*How to complete this task*. Please reproduce the listing in full, exactly as given.

● ● ● ● ●

-- ==== Sys2Proof/Machine/Nvs.lean ====
section
/-! DEFINITION. The commands of the settings store (19). -/
namespace Sys2Proof.Machine

def nvsStore : Nat := 1
def nvsReload : Nat := 2
def nvsSlotWrite : Nat := 3
def nvsSlotErase : Nat := 4

/-- SLOT_WRITE (R579): the bytes come from memory once the length is known to fit. -/
def State.slotCommand (s : State) : State :=
  let id := s.get NVS.SLOT_ID
  let n := s.get NVS.SLOT_LEN
  match slotLimit id with
  | none => s.nvsResult nvsRefused
  | some m => if m < n then s.nvsResult nvsRefused else (s.memSeen (s.get NVS.SLOT_ADDR) n).slotWrite id (s.memRead (s.get NVS.SLOT_ADDR) n)

/-- A write of NVS_CMD (R577-R579, R581-R583). -/
def State.nvsCommand (s : State) (op : Nat) (c : Option Capture := none) : State :=
  if op < 1 || 4 < op then s
  else if s.flag NVS.BUSY then s.blkErr nvsPage 16 4 [] c
  else if op = nvsStore then s.storeRun
  else if op = nvsReload then s.reload
  else if op = nvsSlotWrite then s.slotCommand
  else s.slotErase (s.get NVS.SLOT_ID)

/-- R577: the STORE in progress ends, with what its readback has shown. -/
def execStoreDone (readback : Bool) (s : State) : Res := .next (s.storeEnd readback)

/-- R581: a token is added, and a STORE that waits for one runs. -/
def execTokenRefill (s : State) : Res :=
  let s := s.put NVS.TOKENS (min (s.get NVS.STORE_BURST) (s.get NVS.TOKENS + 1))
  .next (if s.flag NVS.PENDING && !s.flag NVS.BUSY then s.storeRun else s)

/-! ## Stores of the warden (R479, R480, R486) -/

/-- The warden makes a slot it has written durable. -/
def State.wardenStore (s : State) : State := if s.flag NVS.BUSY then s.put NVS.PENDING 1 else s.storeRun

/-- R317, R318, R480: the pointer is written, to the anchor blocks and the settings store, and the checkpoint is valid: the journal window begins at its start, and a format is complete. Or it fails. -/
def execCheckpointValid (pass : Bool) (s : State) : Res :=
  match s.flm.ckpt with
  | none => .next s
  | some a =>
    if pass then
      let w := s.flm.jwin.filter fun r => a ≤ r.stamp
      let s : State := { s.fastWrote 2 with flm := { s.flm with
          ckpt := none, ckNew := none, ckSaved := s.flm.ckNew.or s.flm.ckSaved, jwin := w, winPages := (w.length + 680) / 681 } }
      match s.nvs.image.dev with
      | some d => if d.formatPending && s.flm.formatted then .next ({ s with nvs.image.dev := some { d with formatPending := false } }).wardenStore else .next s
      | none => .next s
    else .next ({ s with flm := { s.flm with ckpt := none, ckNew := none } }.blkErr ftlPage 17 4)

end Sys2Proof.Machine
end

● ● ● ● ●

*Result*.
-- ==== Sys2Proof/Machine/Nvs.lean ====
section
/-! DEFINITION. The commands of the settings store (19). -/
namespace Sys2Proof.Machine

def nvsStore : Nat := 1
def nvsReload : Nat := 2
def nvsSlotWrite : Nat := 3
def nvsSlotErase : Nat := 4

/-- SLOT_WRITE (R579): the bytes come from memory once the length is known to fit. -/
def State.slotCommand (s : State) : State :=
  let id := s.get NVS.SLOT_ID
  let n := s.get NVS.SLOT_LEN
  match slotLimit id with
  | none => s.nvsResult nvsRefused
  | some m => if m < n then s.nvsResult nvsRefused else (s.memSeen (s.get NVS.SLOT_ADDR) n).slotWrite id (s.memRead (s.get NVS.SLOT_ADDR) n)

/-- A write of NVS_CMD (R577-R579, R581-R583). -/
def State.nvsCommand (s : State) (op : Nat) (c : Option Capture := none) : State :=
  if op < 1 || 4 < op then s
  else if s.flag NVS.BUSY then s.blkErr nvsPage 16 4 [] c
  else if op = nvsStore then s.storeRun
  else if op = nvsReload then s.reload
  else if op = nvsSlotWrite then s.slotCommand
  else s.slotErase (s.get NVS.SLOT_ID)

/-- R577: the STORE in progress ends, with what its readback has shown. -/
def execStoreDone (readback : Bool) (s : State) : Res := .next (s.storeEnd readback)

/-- R581: a token is added, and a STORE that waits for one runs. -/
def execTokenRefill (s : State) : Res :=
  let s := s.put NVS.TOKENS (min (s.get NVS.STORE_BURST) (s.get NVS.TOKENS + 1))
  .next (if s.flag NVS.PENDING && !s.flag NVS.BUSY then s.storeRun else s)

/-! ## Stores of the warden (R479, R480, R486) -/

/-- The warden makes a slot it has written durable. -/
def State.wardenStore (s : State) : State := if s.flag NVS.BUSY then s.put NVS.PENDING 1 else s.storeRun

/-- R317, R318, R480: the pointer is written, to the anchor blocks and the settings store, and the checkpoint is valid: the journal window begins at its start, and a format is complete. Or it fails. -/
def execCheckpointValid (pass : Bool) (s : State) : Res :=
  match s.flm.ckpt with
  | none => .next s
  | some a =>
    if pass then
      let w := s.flm.jwin.filter fun r => a ≤ r.stamp
      let s : State := { s.fastWrote 2 with flm := { s.flm with
          ckpt := none, ckNew := none, ckSaved := s.flm.ckNew.or s.flm.ckSaved, jwin := w, winPages := (w.length + 680) / 681 } }
      match s.nvs.image.dev with
      | some d => if d.formatPending && s.flm.formatted then .next ({ s with nvs.image.dev := some { d with formatPending := false } }).wardenStore else .next s
      | none => .next s
    else .next ({ s with flm := { s.flm with ckpt := none, ckNew := none } }.blkErr ftlPage 17 4)

end Sys2Proof.Machine
end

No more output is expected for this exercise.